Set down, exactly as written, every line from the top of the records below to the line containing "Formats (R58) -/", both ends included, and no others.

** Opening RECORDS block **

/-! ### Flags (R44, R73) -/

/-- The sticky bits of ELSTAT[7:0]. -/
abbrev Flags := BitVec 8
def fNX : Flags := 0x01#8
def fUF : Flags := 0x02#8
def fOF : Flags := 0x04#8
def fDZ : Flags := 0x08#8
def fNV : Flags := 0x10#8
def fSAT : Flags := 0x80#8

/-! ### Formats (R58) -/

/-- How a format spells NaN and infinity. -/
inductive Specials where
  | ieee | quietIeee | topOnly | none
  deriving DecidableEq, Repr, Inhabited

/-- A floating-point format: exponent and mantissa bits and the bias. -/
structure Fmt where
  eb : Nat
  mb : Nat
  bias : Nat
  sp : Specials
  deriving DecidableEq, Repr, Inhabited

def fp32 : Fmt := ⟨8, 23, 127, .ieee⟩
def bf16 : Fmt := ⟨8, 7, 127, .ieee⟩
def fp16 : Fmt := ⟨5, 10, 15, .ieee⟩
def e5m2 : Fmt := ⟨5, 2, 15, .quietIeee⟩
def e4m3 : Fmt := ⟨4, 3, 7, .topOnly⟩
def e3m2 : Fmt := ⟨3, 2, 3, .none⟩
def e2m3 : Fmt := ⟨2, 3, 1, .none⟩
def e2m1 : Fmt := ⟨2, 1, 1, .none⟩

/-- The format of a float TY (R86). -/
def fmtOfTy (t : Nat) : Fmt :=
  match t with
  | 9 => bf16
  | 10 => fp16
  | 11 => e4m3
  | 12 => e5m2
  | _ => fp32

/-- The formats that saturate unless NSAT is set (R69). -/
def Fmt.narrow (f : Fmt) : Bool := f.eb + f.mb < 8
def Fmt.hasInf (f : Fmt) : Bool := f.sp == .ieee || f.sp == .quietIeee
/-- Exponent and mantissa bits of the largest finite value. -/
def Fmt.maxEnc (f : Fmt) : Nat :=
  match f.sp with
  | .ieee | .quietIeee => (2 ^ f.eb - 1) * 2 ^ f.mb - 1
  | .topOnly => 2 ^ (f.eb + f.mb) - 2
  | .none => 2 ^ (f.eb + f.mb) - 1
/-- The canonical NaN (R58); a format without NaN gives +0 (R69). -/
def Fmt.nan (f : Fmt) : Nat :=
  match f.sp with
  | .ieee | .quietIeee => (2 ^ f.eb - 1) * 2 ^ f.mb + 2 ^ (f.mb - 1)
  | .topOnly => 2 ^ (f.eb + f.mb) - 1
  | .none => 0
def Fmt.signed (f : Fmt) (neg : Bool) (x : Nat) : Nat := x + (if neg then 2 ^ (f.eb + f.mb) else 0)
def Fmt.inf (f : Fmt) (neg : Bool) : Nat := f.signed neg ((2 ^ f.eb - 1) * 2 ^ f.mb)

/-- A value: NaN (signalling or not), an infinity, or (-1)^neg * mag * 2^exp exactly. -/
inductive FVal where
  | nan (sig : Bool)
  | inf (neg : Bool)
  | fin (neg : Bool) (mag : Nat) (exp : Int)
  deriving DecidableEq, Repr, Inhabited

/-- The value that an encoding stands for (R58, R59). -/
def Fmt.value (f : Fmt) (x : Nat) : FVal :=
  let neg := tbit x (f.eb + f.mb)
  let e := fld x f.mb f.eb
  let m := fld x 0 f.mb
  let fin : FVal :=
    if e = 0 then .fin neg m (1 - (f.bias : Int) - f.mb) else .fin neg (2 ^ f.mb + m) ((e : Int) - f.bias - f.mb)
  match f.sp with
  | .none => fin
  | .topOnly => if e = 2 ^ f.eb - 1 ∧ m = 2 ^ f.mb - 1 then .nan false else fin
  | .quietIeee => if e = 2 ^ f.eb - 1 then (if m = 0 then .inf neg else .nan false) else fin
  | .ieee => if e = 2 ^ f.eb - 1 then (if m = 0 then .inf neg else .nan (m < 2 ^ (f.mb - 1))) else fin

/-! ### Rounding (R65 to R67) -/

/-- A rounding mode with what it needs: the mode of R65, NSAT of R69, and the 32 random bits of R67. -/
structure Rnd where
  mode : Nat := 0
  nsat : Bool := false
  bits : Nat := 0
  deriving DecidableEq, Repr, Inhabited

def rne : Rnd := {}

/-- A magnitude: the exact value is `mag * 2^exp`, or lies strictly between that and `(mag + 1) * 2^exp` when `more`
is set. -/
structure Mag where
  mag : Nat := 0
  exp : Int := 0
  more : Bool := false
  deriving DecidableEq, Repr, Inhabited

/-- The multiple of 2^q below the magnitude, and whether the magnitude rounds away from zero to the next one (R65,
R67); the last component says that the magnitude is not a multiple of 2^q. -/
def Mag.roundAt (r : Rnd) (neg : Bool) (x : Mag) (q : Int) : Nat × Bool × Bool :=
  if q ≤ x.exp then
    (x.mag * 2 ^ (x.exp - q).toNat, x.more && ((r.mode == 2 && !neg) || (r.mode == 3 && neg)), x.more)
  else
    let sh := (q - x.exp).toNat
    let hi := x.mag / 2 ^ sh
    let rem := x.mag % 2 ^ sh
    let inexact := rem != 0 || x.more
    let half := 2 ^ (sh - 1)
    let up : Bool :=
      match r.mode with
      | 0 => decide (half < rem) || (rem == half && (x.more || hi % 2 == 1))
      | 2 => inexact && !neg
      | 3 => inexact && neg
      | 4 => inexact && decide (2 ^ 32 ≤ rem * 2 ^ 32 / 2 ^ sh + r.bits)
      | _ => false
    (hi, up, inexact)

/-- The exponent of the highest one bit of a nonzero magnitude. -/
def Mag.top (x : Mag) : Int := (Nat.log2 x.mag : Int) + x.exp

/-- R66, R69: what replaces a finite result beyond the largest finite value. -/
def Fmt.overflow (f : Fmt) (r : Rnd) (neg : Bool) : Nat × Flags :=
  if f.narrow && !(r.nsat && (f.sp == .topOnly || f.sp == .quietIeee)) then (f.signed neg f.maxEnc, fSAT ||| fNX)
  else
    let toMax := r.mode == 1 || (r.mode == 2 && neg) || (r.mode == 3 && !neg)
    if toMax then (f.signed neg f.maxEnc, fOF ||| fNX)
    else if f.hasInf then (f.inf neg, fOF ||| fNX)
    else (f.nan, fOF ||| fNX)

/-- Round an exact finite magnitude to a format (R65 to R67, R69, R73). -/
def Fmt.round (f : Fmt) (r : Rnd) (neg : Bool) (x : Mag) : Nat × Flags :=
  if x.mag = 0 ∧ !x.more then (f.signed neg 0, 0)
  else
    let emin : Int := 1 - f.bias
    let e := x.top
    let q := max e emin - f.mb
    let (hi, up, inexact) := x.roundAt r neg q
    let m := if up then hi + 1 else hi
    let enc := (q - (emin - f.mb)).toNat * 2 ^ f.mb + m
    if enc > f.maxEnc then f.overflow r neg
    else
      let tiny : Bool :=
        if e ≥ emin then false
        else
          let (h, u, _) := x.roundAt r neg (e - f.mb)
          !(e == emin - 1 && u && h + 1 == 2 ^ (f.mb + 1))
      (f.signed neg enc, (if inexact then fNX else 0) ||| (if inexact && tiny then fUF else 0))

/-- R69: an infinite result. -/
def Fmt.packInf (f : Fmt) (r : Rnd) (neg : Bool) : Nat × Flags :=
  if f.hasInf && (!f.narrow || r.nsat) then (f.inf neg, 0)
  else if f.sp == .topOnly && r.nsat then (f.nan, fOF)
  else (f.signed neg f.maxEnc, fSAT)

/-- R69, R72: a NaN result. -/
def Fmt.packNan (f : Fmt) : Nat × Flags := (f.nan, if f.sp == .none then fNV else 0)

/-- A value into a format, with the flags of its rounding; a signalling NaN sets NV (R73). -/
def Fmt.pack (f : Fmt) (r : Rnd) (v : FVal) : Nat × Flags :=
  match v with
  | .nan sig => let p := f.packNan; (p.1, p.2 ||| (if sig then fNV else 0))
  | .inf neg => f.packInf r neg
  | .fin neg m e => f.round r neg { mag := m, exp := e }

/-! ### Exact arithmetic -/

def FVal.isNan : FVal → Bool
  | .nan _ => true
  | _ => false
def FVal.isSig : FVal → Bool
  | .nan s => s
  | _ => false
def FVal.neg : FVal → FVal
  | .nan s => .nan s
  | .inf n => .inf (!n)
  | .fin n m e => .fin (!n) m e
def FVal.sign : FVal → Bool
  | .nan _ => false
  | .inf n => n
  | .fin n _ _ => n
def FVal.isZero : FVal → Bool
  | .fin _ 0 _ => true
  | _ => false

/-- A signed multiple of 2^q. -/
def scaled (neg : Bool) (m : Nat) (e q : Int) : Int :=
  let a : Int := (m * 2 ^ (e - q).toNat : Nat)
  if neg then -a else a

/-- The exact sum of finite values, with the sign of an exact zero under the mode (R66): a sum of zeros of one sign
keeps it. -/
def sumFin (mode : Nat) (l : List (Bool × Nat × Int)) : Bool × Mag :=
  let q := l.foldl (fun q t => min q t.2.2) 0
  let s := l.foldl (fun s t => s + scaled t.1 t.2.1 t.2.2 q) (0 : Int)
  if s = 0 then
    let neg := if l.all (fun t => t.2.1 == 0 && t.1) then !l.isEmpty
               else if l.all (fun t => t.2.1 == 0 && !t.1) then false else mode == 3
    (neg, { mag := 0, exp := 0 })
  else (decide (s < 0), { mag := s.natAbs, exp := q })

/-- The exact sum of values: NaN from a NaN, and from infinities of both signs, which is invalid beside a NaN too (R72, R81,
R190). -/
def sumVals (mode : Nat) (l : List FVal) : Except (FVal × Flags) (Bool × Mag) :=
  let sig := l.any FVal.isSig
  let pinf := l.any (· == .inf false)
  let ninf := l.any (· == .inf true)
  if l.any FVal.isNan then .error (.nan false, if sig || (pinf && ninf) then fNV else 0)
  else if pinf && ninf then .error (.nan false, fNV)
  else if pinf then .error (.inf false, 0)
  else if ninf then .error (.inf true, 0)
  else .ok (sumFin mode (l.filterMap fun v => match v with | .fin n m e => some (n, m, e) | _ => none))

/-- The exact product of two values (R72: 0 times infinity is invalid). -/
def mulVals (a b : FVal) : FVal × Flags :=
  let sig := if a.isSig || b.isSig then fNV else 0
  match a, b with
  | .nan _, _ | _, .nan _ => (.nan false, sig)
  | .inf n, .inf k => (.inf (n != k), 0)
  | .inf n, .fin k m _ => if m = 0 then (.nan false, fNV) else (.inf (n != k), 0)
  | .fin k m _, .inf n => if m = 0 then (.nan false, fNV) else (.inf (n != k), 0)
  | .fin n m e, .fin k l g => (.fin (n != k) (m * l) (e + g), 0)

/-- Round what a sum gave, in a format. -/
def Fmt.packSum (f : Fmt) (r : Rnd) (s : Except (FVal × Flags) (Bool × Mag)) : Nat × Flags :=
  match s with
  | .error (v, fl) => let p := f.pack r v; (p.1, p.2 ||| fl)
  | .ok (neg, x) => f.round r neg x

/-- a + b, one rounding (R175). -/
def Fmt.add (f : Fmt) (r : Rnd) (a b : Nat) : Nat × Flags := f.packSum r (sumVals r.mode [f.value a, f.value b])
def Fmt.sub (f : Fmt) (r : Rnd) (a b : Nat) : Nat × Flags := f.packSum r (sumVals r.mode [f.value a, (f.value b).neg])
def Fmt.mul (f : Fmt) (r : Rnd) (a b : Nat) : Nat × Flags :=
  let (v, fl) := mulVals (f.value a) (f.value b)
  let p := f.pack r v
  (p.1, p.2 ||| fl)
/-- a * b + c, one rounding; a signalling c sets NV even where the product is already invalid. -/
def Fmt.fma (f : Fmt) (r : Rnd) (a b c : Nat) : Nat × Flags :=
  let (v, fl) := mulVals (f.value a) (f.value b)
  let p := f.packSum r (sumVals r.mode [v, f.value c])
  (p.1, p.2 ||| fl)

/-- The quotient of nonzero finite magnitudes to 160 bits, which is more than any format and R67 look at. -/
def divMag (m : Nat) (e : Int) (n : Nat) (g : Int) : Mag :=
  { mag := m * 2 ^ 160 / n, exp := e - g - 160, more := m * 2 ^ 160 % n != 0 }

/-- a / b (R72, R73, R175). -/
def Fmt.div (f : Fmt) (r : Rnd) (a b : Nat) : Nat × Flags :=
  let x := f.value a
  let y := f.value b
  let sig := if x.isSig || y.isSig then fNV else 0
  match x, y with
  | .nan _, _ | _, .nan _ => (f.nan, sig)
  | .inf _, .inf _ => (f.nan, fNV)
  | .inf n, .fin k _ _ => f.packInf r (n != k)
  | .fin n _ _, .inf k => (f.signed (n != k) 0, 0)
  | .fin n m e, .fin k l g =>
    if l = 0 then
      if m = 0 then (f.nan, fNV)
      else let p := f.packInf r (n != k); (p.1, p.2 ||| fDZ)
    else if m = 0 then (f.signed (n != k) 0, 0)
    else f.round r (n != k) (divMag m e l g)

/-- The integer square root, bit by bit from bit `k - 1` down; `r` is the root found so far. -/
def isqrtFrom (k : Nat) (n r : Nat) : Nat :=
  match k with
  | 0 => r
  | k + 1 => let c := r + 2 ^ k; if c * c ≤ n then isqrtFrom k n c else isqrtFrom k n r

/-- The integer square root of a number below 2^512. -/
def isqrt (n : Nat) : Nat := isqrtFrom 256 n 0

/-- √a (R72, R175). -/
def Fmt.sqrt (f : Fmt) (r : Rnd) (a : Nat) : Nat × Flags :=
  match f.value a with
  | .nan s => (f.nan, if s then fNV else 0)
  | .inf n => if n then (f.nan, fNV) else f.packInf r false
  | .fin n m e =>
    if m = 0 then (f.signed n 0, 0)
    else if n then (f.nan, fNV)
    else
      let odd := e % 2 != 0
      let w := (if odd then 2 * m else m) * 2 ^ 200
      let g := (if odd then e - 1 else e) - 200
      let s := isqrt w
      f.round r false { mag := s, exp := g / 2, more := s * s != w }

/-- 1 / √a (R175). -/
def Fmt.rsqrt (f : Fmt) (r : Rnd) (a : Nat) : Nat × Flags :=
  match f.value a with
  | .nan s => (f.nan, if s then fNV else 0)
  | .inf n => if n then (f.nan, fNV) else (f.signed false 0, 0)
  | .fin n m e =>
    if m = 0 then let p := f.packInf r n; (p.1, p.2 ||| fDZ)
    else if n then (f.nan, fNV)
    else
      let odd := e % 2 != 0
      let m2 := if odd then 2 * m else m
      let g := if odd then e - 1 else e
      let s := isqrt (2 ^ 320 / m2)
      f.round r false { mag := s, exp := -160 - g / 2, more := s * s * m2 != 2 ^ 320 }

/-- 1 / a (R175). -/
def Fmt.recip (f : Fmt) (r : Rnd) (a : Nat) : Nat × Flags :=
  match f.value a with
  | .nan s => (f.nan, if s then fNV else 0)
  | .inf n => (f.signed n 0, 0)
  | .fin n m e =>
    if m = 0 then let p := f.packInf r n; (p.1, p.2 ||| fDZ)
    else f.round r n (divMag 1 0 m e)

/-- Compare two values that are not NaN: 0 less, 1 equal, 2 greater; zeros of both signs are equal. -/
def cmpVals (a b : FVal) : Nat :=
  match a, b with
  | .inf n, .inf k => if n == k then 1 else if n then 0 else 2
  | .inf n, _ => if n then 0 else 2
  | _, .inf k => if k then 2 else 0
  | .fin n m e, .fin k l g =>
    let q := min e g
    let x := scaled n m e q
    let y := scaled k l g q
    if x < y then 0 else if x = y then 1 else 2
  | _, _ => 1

** Closing RECORDS block **

■ TASK SOLUTION ■
/-! ### Flags (R44, R73) -/

/-- The sticky bits of ELSTAT[7:0]. -/
abbrev Flags := BitVec 8
def fNX : Flags := 0x01#8
def fUF : Flags := 0x02#8
def fOF : Flags := 0x04#8
def fDZ : Flags := 0x08#8
def fNV : Flags := 0x10#8
def fSAT : Flags := 0x80#8

/-! ### Formats (R58) -/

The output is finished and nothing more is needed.